Get the tools and techniques you need to help your clients before it’s too late!
- How You Get Hooked in the First Place:
- Understand the Neuroscience of Opioid Addiction
- The Brain’s reward system: Mesolimbic Dopamine Pathway
- How chronic opioid use changes the brain
- Differences from other substance addictions
- Distinct risks of opioid abuse
- How neurobiology can help you determine treatment methods and establish realistic goals
- Psychotherapeutic Approaches:
- Tailor Proven Techniques to the Person with Opioid Use Disorder
- CBT and how it’s applied in evidence-based practice
- DBT and dialectical abstinence
- Motivational enhancement
- Trauma-based therapies that target substance abuse disorders
- Peer-based models
- Contingency management – address problematic behaviors
- Mindfulness, wellness-based activities and physical exercise
- How to assess when treatment ends or is not working
- Research limitations and risks of psychotherapeutic approaches
- Treat Drug Addiction with Medication:
- How Medication Assisted Treatment (MAT) Can Save Lives
- Is the controversy over? Benefits, drawbacks and risks of MAT
- The latest findings – research and research limitations
- Opioid agonists and antagonists Methadone, buprenorphine, naltrexone
- Naloxone (Narcan)
- How to combat associated stigma
- Current regulations
- Role of the behavioral health clinician in MAT
- How Medication Assisted Treatment (MAT) Can Save Lives
- Co-Occurring Assessment and State-of the- Art Tools
- The impact of opioid use and co-occurring disorders on treatment outcomes
- The Intake – if you don’t look for it you won’t find it
- High-risk areas for misdiagnoses and missed diagnoses
- The utility of standardized assessment tools and when to use them
- Obtain no-cost, and well-validated, diagnosis specific instruments
- Objective data and how and when to access prescription monitoring databases
- The assessment of dangerousness
- Assess readiness for change, and stage-of change theory
- How to approach level of care decisions
- Validity in co-occurring treatment research
- Risks associated with co-occurring treatment options
- Co-Occurring Treatment/Recovery Plans in 3 Easy Steps
- Create the Problem/Need List
- Set goals and objectives that meet client and regulatory needs
- Develop fully integrated treatment/recovery plans
- Understand the Neuroscience of Opioid Addiction
Please Note: PESI is not affiliated or associated with Marsha M. Linehan, PhD, ABPP, or her organizations.

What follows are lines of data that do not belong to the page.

-- ==== Sys2Proof/Decode.lean ====
section
/-!
DEFINITION. The decoder and the encoder.
Rules: 30_encoding.md R70–R79, 20_memory.md R56 (big-endian instruction words).
-/

namespace Sys2Proof

/-! ## The fields of an instruction word (R71) -/

/-- F = `w[15:12]`, the family. -/
def fieldF (w : Word) : Nibble := w.extractLsb' 12 4

/-- X = `w[11:8]`, a register number. -/
def fieldX (w : Word) : RegIx := (w.extractLsb' 8 4).toFin

/-- Y = `w[7:4]`, a register number. -/
def fieldY (w : Word) : RegIx := (w.extractLsb' 4 4).toFin

/-- N = `w[3:0]`. -/
def fieldN (w : Word) : Nibble := w.extractLsb' 0 4

/-- NN = `w[7:0]`. -/
def fieldNN (w : Word) : Byte := w.extractLsb' 0 8

/-- NNN = `w[11:0]`. -/
def fieldNNN (w : Word) : Addr12 := w.extractLsb' 0 12

/-! ## The decoder (R73: the family first, then the full word, N or NN) -/

/-- Family 0x0, selected on the full word (R75). -/
def decode0 (w : Word) : Instr :=
  match w.toNat with
  | 0x00E0 => .cls
  | 0x00EE => .ret
  | _ => .nop w

/-- Family 0x5, selected on N (R76). -/
def decode5 (w : Word) : Instr :=
  match (fieldN w).toNat with
  | 0x0 => .seReg (fieldX w) (fieldY w)
  | _ => .nop w

/-- Family 0x8, selected on N (R141). -/
def decode8 (w : Word) : Instr :=
  match (fieldN w).toNat with
  | 0x0 => .ldReg (fieldX w) (fieldY w)
  | 0x1 => .orReg (fieldX w) (fieldY w)
  | 0x2 => .andReg (fieldX w) (fieldY w)
  | 0x3 => .xorReg (fieldX w) (fieldY w)
  | 0x4 => .addReg (fieldX w) (fieldY w)
  | 0x5 => .subReg (fieldX w) (fieldY w)
  | 0x6 => .shr (fieldX w) (fieldY w)
  | 0x7 => .subn (fieldX w) (fieldY w)
  | 0xE => .shl (fieldX w) (fieldY w)
  | _ => .nop w

/-- Family 0x9, selected on N (R76). -/
def decode9 (w : Word) : Instr :=
  match (fieldN w).toNat with
  | 0x0 => .sneReg (fieldX w) (fieldY w)
  | _ => .nop w

/-- Family 0xE, selected on NN (R215). -/
def decodeE (w : Word) : Instr :=
  match (fieldNN w).toNat with
  | 0x9E => .skp (fieldX w)
  | 0xA1 => .sknp (fieldX w)
  | _ => .nop w

/-- Family 0xF, selected on NN (R215). -/
def decodeF (w : Word) : Instr :=
  match (fieldNN w).toNat with
  | 0x07 => .ldVxDT (fieldX w)
  | 0x0A => .ldVxK (fieldX w)
  | 0x15 => .ldDTVx (fieldX w)
  | 0x18 => .ldSTVx (fieldX w)
  | 0x1E => .addI (fieldX w)
  | 0x29 => .ldF (fieldX w)
  | 0x33 => .ldB (fieldX w)
  | 0x55 => .stRegs (fieldX w)
  | 0x65 => .ldRegs (fieldX w)
  | _ => .nop w

/-- Decode one instruction word: total, never a failure (R79). -/
def decodeWord (w : Word) : Instr :=
  match (fieldF w).toNat with
  | 0x0 => decode0 w
  | 0x1 => .jp (fieldNNN w)
  | 0x2 => .call (fieldNNN w)
  | 0x3 => .seImm (fieldX w) (fieldNN w)
  | 0x4 => .sneImm (fieldX w) (fieldNN w)
  | 0x5 => decode5 w
  | 0x6 => .ldImm (fieldX w) (fieldNN w)
  | 0x7 => .addImm (fieldX w) (fieldNN w)
  | 0x8 => decode8 w
  | 0x9 => decode9 w
  | 0xA => .ldI (fieldNNN w)
  | 0xB => .jpV0 (fieldNNN w)
  | 0xC => .rnd (fieldX w) (fieldNN w)
  | 0xD => .drw (fieldX w) (fieldY w) (fieldN w)
  | 0xE => decodeE w
  | _ => decodeF w

/-- Why a byte sequence is no instruction. -/
inductive DecodeError where
  /-- Fewer than the two bytes of an instruction are left (DESIGN CHOICE, log entry 15; safe: the machine never decodes
  such a sequence, its fetch checks for two bytes). -/
  | truncated
  deriving DecidableEq, Repr

/-- Two bytes as an instruction word, the high byte first (R56). -/
def wordOfBytes (hi lo : Byte) : Word := hi ++ lo

/-- The high byte of an instruction word, which lies at the lower address (R56). -/
def highByte (w : Word) : Byte := w.extractLsb' 8 8

/-- The low byte of an instruction word (R56). -/
def lowByte (w : Word) : Byte := w.extractLsb' 0 8

/-- Decode the first instruction of a byte sequence and give the bytes after it. -/
def decode : List Byte → Except DecodeError (Instr × List Byte)
  | hi :: lo :: rest => .ok (decodeWord (wordOfBytes hi lo), rest)
  | [_] => .error .truncated
  | [] => .error .truncated

/-- The instruction the decoder reads from an opcode-table word of `nbits` bits, laid out big-endian; the bits above
`nbits` are 0. -/
def decodeTableWord (nbits w : Nat) : Option Instr :=
  let word : Word := BitVec.ofNat 16 (w % 2 ^ nbits)
  match decode [highByte word, lowByte word] with
  | .ok (i, []) => some i
  | .ok (_, _ :: _) => none
  | .error _ => none

/-! ## The encoder (R71, R74) -/

/-- A register number as the four bits of its field. -/
def regBits (r : RegIx) : Nibble := BitVec.ofFin r

/-- A word of format NNN. -/
def packNNN (f : Nibble) (nnn : Addr12) : Word := f ++ nnn

/-- A word of format XNN (and of format X, whose NN is fixed). -/
def packXNN (f : Nibble) (x : RegIx) (nn : Byte) : Word := (f ++ regBits x) ++ nn

/-- A word of format XYN (and of format XY, whose N is fixed). -/
def packXYN (f : Nibble) (x y : RegIx) (n : Nibble) : Word := ((f ++ regBits x) ++ regBits y) ++ n

/-- The word of a well-formed instruction. -/
def encode : Instr → Word
  | .cls => 0x00E0
  | .ret => 0x00EE
  | .jp nnn => packNNN 0x1 nnn
  | .call nnn => packNNN 0x2 nnn
  | .seImm x nn => packXNN 0x3 x nn
  | .sneImm x nn => packXNN 0x4 x nn
  | .seReg x y => packXYN 0x5 x y 0x0
  | .ldImm x nn => packXNN 0x6 x nn
  | .addImm x nn => packXNN 0x7 x nn
  | .ldReg x y => packXYN 0x8 x y 0x0
  | .orReg x y => packXYN 0x8 x y 0x1
  | .andReg x y => packXYN 0x8 x y 0x2
  | .xorReg x y => packXYN 0x8 x y 0x3
  | .addReg x y => packXYN 0x8 x y 0x4
  | .subReg x y => packXYN 0x8 x y 0x5
  | .shr x y => packXYN 0x8 x y 0x6
  | .subn x y => packXYN 0x8 x y 0x7
  | .shl x y => packXYN 0x8 x y 0xE
  | .sneReg x y => packXYN 0x9 x y 0x0
  | .ldI nnn => packNNN 0xA nnn
  | .jpV0 nnn => packNNN 0xB nnn
  | .rnd x nn => packXNN 0xC x nn
  | .drw x y n => packXYN 0xD x y n
  | .skp x => packXNN 0xE x 0x9E
  | .sknp x => packXNN 0xE x 0xA1
  | .ldVxDT x => packXNN 0xF x 0x07
  | .ldVxK x => packXNN 0xF x 0x0A
  | .ldDTVx x => packXNN 0xF x 0x15
  | .ldSTVx x => packXNN 0xF x 0x18
  | .addI x => packXNN 0xF x 0x1E
  | .ldF x => packXNN 0xF x 0x29
  | .ldB x => packXNN 0xF x 0x33
  | .stRegs x => packXNN 0xF x 0x55
  | .ldRegs x => packXNN 0xF x 0x65
  | .nop w => w

/-- The bytes of an instruction in memory order (R56). -/
def encodeBytes (i : Instr) : List Byte := [highByte (encode i), lowByte (encode i)]

end Sys2Proof
end

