/-! ### The `MacroState` (R99) -/

/-- A completed instruction other than FX0A leaves a Running state Running (R99). -/
theorem macroState_of_completed {i : Instr} {s t : State} (hf : s.fault = none) (hw : s.waiting = false)
    (hframe : Unchanged { footprint s i with fault := false } s t) (hi : ∀ x, i ≠ .ldVxK x) :
    t.macroState = .running := by
  have hlatch : (footprint s i).latch = false := by
    by_contra hne
    obtain ⟨x, hx⟩ := footprint_latch hne
    exact hi x hx
  exact macroState_eq_running_iff.mpr ⟨(hframe.fault rfl).trans hf, (hframe.waiting hlatch).trans hw⟩

/-- FX0A leads from a Running state to AwaitingKey (R99, R207). -/
theorem macroState_beginWait {s : State} (hf : s.fault = none) (x : RegIx) : (s.beginWait x).macroState = .awaitingKey :=
  macroState_eq_awaitingKey_iff.mpr ⟨hf, rfl⟩

/-- A step of a Running state that fetches (R99). -/
theorem step_macroState_of_fetchReady {s : State} (h : s.FetchReady) : ∃ t, step s = .next t ∧ t.macroState =
    (match raises s.advance (decodeWord s.fetchWord), decodeWord s.fetchWord with
     | some k, _ => .faulted k
     | none, .ldVxK _ => .awaitingKey
     | none, _ => .running) := by
  rw [step_of_fetchReady h]
  cases hraise : raises s.advance (decodeWord s.fetchWord) with
  | some k => exact ⟨_, exec_of_raises hraise, macroState_eq_faulted_iff.mpr rfl⟩
  | none =>
    obtain ⟨t, ht, hframe⟩ := exec_of_raises_eq_none hraise
    refine ⟨t, ht, ?_⟩
    split
    next heq => cases heq
    next x _ hi =>
      rw [hi] at ht
      cases ht
      exact macroState_beginWait h.noFault x
    next hne => exact macroState_of_completed (s := s.advance) h.noFault h.notWaiting hframe hne

/-- A step that waits for a key takes one where one is down (R99, R212). -/
theorem step_macroState_of_key {s : State} (hf : s.fault = none) (hw : s.waiting = true) {k : RegIx}
    (hkey : s.key[k] = true) : ∃ t, step s = .next t ∧ t.macroState = .running := by
  have hsome : s.lowestKey.isSome = true := List.find?_isSome.mpr ⟨k, List.mem_finRange k, hkey⟩
  obtain ⟨low, hlow⟩ := Option.isSome_iff_exists.mp hsome
  refine ⟨(s.writeV s.waitReg (BitVec.ofNat 8 low.val)).endWait, ?_, macroState_eq_running_iff.mpr ⟨hf, rfl⟩⟩
  rw [step_of_waiting hf hw, keyWaitPoll_of_lowestKey_eq_some hlow]

/-- Settles O9: the rows of the table, the steps by the `MacroState` they start in. -/
theorem macroStateTransitions : Obligations.MacroStateTransitions := by
  refine fun s => ⟨fun k h => ?_, fun h ⟨k, hkey⟩ => ?_, fun h hkey => ?_, fun h hpc => ?_, fun h hpc => ?_,
    fun image h => ?_, fun image h => ?_, rfl, fun _ => rfl⟩
  · have hf := macroState_eq_faulted_iff.mp h
    exact ⟨s, step_of_fault (by rw [hf]; nofun), h⟩
  · obtain ⟨hf, hw⟩ := macroState_eq_awaitingKey_iff.mp h
    exact step_macroState_of_key hf hw hkey
  · obtain ⟨hf, hw⟩ := macroState_eq_awaitingKey_iff.mp h
    refine ⟨s, ?_, h⟩
    rw [step_of_waiting hf hw, keyWaitPoll_of_lowestKey_eq_none (s.lowestKey_eq_none hkey)]
  · obtain ⟨hf, hw⟩ := macroState_eq_running_iff.mp h
    exact ⟨_, step_of_fetch_out_of_range hf hw hpc, macroState_eq_faulted_iff.mpr rfl⟩
  · obtain ⟨hf, hw⟩ := macroState_eq_running_iff.mp h
    exact step_macroState_of_fetchReady ⟨hf, hw, hpc⟩
  · rw [load_of_ok h]
    rfl
  · rw [load_of_imageTooLarge h]
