-- ==== Sys2Proof/Machine/Accessors.lean ====
section
/-! DEFINITION. GETPOS, GETVEL (spec/43_decode.md). -/

namespace Sys2Proof.Machine

/-- `GETPOS` (43_decode.md R110): the three position fields, each zero-extended to a byte. -/
def execGetpos (s : State) : Host.Outcome State Fault Refusal :=
  .next (s.answerRead (data3 (s.snap.xTile.setWidth 8) (s.snap.xSub.setWidth 8) (s.snap.yTile.setWidth 8)))

/-- `GETVEL` (43_decode.md R111): the velocity sign-extended to 8 bits, not beyond. -/
def execGetvel (s : State) : Host.Outcome State Fault Refusal :=
  .next (s.answerRead ((sext8 s.snap.velEnc).setWidth 24))

end Sys2Proof.Machine
end

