-- ==== Sys2Proof/Certificates/Slice0/Obligations.lean ====
section
/-! DEFINITION. The statements for the provers. Where a docstring says "the spec's own derivation" or "the spec's own
decision", the spec marks the sentence so itself. A buffer or a register value is written `[b0, b1, b2]`. Clauses about
the field `inputs`, and that the last response stands in the field `rsp`, say what the model's own fields do (log
entries 1 to 3), never a rule of the spec. -/

open Sys2Proof Sys2Proof.Machine

/-! ## Encoding -/

/-- 30_encoding.md section 7: `decode(encode(i)) = i` for every command that a word can carry (the spec's own
derivation, R71). -/
def Obligations.DecodeOfEncodeIsTheCommand : Prop :=
  ∀ i : Instr, i.wellFormed = true → decode (encode i) = .cmd i

/-- 30_encoding.md section 7: `encode(decode(w)) = w` for every legal word whose ignored bits are 0, and every
decoded command is one a word can carry (the spec's own derivation, R71). -/
def Obligations.EncodeOfDecodeIsTheWord : Prop :=
  ∀ (w : CmdWord) (i : Instr), decode w = .cmd i →
    i.wellFormed = true ∧ (w &&& i.ignoredMask = 0#32 → encode i = w)

/-- 30_encoding.md section 4: the opcode map row by row, each row at every payload (the spec's own decision, R63,
R65, R71). -/
def Obligations.OpcodeMapRowByRow : Prop :=
  ∀ p2 p1 p0 : Byte,
    decode (0x10#8 ++ p2 ++ p1 ++ p0) = .cmd .clr ∧
    decode (0x20#8 ++ p2 ++ p1 ++ p0) = .cmd (.setpos p0.toNat p1.toNat p2.toNat) ∧
    decode (0x30#8 ++ p2 ++ p1 ++ p0) = .cmd (.setvel p0.toInt) ∧
    decode (0x40#8 ++ p2 ++ p1 ++ p0) = .cmd .csum ∧
    decode (0x50#8 ++ p2 ++ p1 ++ p0) = .cmd .valid ∧
    decode (0x60#8 ++ p2 ++ p1 ++ p0) = .cmd .ser ∧
    decode (0x70#8 ++ p2 ++ p1 ++ p0) = .cmd (.deser p0 p1 p2) ∧
    decode (0x80#8 ++ p2 ++ p1 ++ p0) = .cmd .raw ∧
    decode (0x90#8 ++ p2 ++ p1 ++ p0) = .cmd .getpos ∧
    decode (0xA0#8 ++ p2 ++ p1 ++ p0) = .cmd .getvel

/-- 30_encoding.md R68, whole: which words are illegal, what one does, that nothing is latched, and how many words
are legal. -/
def Obligations.IllegalWordsDoNothing : Prop :=
  (∀ w : CmdWord, decode w = .illegal ↔
      ((cmdOp w).toNat = 0x0 ∨ (0xB ≤ (cmdOp w).toNat ∧ (cmdOp w).toNat ≤ 0xF) ∨ cmdRsvd w ≠ 0#4)) ∧
  (∀ (s : State) (w : CmdWord), decode w = .illegal →
      step (s.present w) = .next { s with rsp := some ⟨.illegal, 0x000000#24⟩ }) ∧
  (∀ (s : State) (w v : CmdWord), decode w = .illegal →
      ((s.present v).present w).after 2 = (s.present v).after 1) ∧
  decode 0x00000000#32 = .illegal ∧ decode 0xFFFFFFFF#32 = .illegal ∧
  Nat.card { w : CmdWord // decode w ≠ .illegal } = 10 * 2 ^ 24
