-- ==== Sys2Proof/Tests/Slice0.lean ====
section
/-! SUPPORT. Tests on fixed values and, for every statement with hypotheses, values that meet them. The expected
results of the tests are the worked examples and vectors V<n> of spec/95_test_vectors.md. -/

namespace Sys2Proof.Tests

open Sys2Proof.Machine

/-- The block with register value `p`, nothing to come and no response shown. -/
def stateOf (p : Packed) : State := ⟨Snapshot.ofPacked p, [], none⟩

/-- Register and response word after a step, if the step ends in a next state. -/
def shown : Host.Outcome State Fault Refusal → Option (Packed × Option RspWord)
  | .next t => some (t.snap.packed, t.rsp.map Response.word)
  | .fault _ => none
  | .refused _ => none

/-- One cycle from register value `p` in which the host presents `w`. -/
def oneStep (p : Packed) (w : CmdWord) : Option (Packed × Option RspWord) := shown (step ((stateOf p).present w))

/-! ## WellFormed refuses what cannot be encoded (30_encoding.md R72) -/

theorem test_wellFormed_setpos_x_tile : (Instr.setpos 256 0 0).wellFormed = false := by decide
theorem test_wellFormed_setpos_x_sub : (Instr.setpos 0 256 0).wellFormed = false := by decide
theorem test_wellFormed_setpos_y_tile : (Instr.setpos 0 0 256).wellFormed = false := by decide
theorem test_wellFormed_setvel_above : (Instr.setvel 128).wellFormed = false := by decide
theorem test_wellFormed_setvel_below : (Instr.setvel (-129)).wellFormed = false := by decide

/-! ## Decoding: a word written out from the spec's encoding, for every command -/

/-- V3. -/
theorem test_decode_clr : decode 0b0001_0000_00000000_00000000_00000000#32 = .cmd .clr := by decide
/-- V29. -/
theorem test_decode_setpos : decode 0b0010_0000_00001000_00000101_00001010#32 = .cmd (.setpos 10 5 8) := by decide
/-- V62. -/
theorem test_decode_setvel : decode 0b0011_0000_00000000_00000000_11111011#32 = .cmd (.setvel (-5)) := by decide
/-- V59. -/
theorem test_decode_setvel_max : decode 0b0011_0000_00000000_00000000_01111111#32 = .cmd (.setvel 127) := by decide
/-- V69. -/
theorem test_decode_setvel_min : decode 0b0011_0000_00000000_00000000_10000000#32 = .cmd (.setvel (-128)) := by decide
/-- V1, step 5. -/
theorem test_decode_csum : decode 0b0100_0000_00000000_00000000_00000000#32 = .cmd .csum := by decide
/-- P1, step 6. -/
theorem test_decode_valid : decode 0b0101_0000_00000000_00000000_00000000#32 = .cmd .valid := by decide
/-- V1, step 6. -/
theorem test_decode_ser : decode 0b0110_0000_00000000_00000000_00000000#32 = .cmd .ser := by decide
/-- V105: the first operand is byte0. -/
theorem test_decode_deser : decode 0b0111_0000_00001011_00100011_00001010#32 = .cmd (.deser 0x0A#8 0x23#8 0x0B#8) := by
  decide
/-- V1, step 4. -/
theorem test_decode_raw : decode 0b1000_0000_00000000_00000000_00000000#32 = .cmd .raw := by decide
/-- P1, step 11. -/
theorem test_decode_getpos : decode 0b1001_0000_00000000_00000000_00000000#32 = .cmd .getpos := by decide
/-- P1, step 12. -/
theorem test_decode_getvel : decode 0b1010_0000_00000000_00000000_00000000#32 = .cmd .getvel := by decide
/-- V162: `cmd[23:8]` ignored. -/
theorem test_decode_setvel_ignored : decode 0x3012FF03#32 = .cmd (.setvel 3) := by decide
/-- V150, V152, V156: opcodes outside the map. -/
theorem test_decode_no_opcode : decode 0x00000000#32 = .illegal ∧ decode 0xB0000000#32 = .illegal ∧
    decode 0xF0000000#32 = .illegal := by decide
/-- V157, V159: reserved field not 0. -/
theorem test_decode_rsvd : decode 0x11000000#32 = .illegal ∧ decode 0x78FFFFFF#32 = .illegal := by decide

/-- The host's question, on V29's word and on an illegal one. -/
theorem test_decodeTableWord : decodeTableWord 32 0x2008050A = some (.setpos 10 5 8) ∧
    decodeTableWord 32 0x2108050A = none := by decide

/-- V29 and V74 as the assembler writes them. -/
theorem test_assemble : assemble (.setpos 10 5 8) = some 0x2008050A#32 ∧
    assemble (.setvel (-5)) = some 0x300000FB#32 := by decide

/-! ## One step -/

/-- V161. -/
theorem test_clr : oneStep 0x8DA14A#24 0x10ABCDEF#32 = some (0x000000#24, some 0x00000000#32) := by decide
/-- V12: one above each maximum. -/
theorem test_setpos_clamps : oneStep 0x000000#24 0x20201040#32 = some (0x007FFF#24, some 0x00000000#32) := by decide
/-- V35: over other values, velocity and checksum slot kept. -/
theorem test_setpos_keeps : oneStep 0xA5C35A#24 0x20030907#32 = some (0xA58E47#24, some 0x00000000#32) := by decide
/-- V56: clamp before mask. -/
theorem test_setvel_clamps : oneStep 0x000000#24 0x30000010#32 = some (0x078000#24, some 0x00000000#32) := by decide
/-- V73: position and checksum slot kept. -/
theorem test_setvel_keeps : oneStep 0xFFFFFF#24 0x300000F0#32 = some (0xF87FFF#24, some 0x00000000#32) := by decide
/-- V96. -/
theorem test_csum : oneStep 0xA5C35A#24 0x40000000#32 = some (0xA5C35A#24, some 0x00000005#32) := by decide
/-- V81. -/
theorem test_valid_stale : oneStep 0x0DA14A#24 0x50000000#32 = some (0x0DA14A#24, some 0x00000000#32) := by decide
/-- V82. -/
theorem test_valid_fresh : oneStep 0x8DA14A#24 0x50000000#32 = some (0x8DA14A#24, some 0x00000001#32) := by decide
/-- V96. -/
theorem test_ser : oneStep 0xA5C35A#24 0x60000000#32 = some (0xA5C35A#24, some 0x0055C35A#32) := by decide
/-- V103. -/
theorem test_deser : oneStep 0x8DA14A#24 0x700DA14A#32 = some (0x0DA14A#24, some 0x00000000#32) := by decide
/-- V96. -/
theorem test_raw : oneStep 0xA5C35A#24 0x80000000#32 = some (0xA5C35A#24, some 0x00A5C35A#32) := by decide
/-- V96: both parts of x_sub, and byte1 bit 7 set. -/
theorem test_getpos : oneStep 0xA5C35A#24 0x90000000#32 = some (0xA5C35A#24, some 0x00100D1A#32) := by decide
/-- V93: the sign, and a checksum slot to be masked off. -/
theorem test_getvel : oneStep 0x880000#24 0xA0000000#32 = some (0x880000#24, some 0x000000F0#32) := by decide
/-- V158. -/
theorem test_illegal : oneStep 0x8DA14A#24 0x2108050A#32 = some (0x8DA14A#24, some 0x10000000#32) := by decide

More information about Medical:
Medicine is the science and practice of establishing the diagnosis, prognosis, treatment, and prevention of disease.
Medicine encompasses a variety of health care practices evolved to maintain and restore health by the prevention and treatment of illness.
Contemporary medicine applies biomedical sciences, biomedical research, genetics, and medical technology to diagnose, treat, and prevent injury and disease,
typically through pharmaceuticals or surgery, but also through therapies as diverse as psychotherapy, external splints and traction, medical devices, biologics, and ionizing radiation, amongst others.
Medicine has been around for thousands of years, during most of which it was an art (an area of skill and knowledge) frequently having connections to the religious and
philosophical beliefs of local culture. For example, a medicine man would apply herbs and say prayers for healing, or an ancient philosopher and physician would apply bloodletting according to the theories of humorism.
In recent centuries, since the advent of modern science, most medicine has become a combination of art and science (both basic and applied, under the umbrella of medical science).
While stitching technique for sutures is an art learned through practice, the knowledge of what happens at the cellular and molecular level in the tissues being stitched arises through science.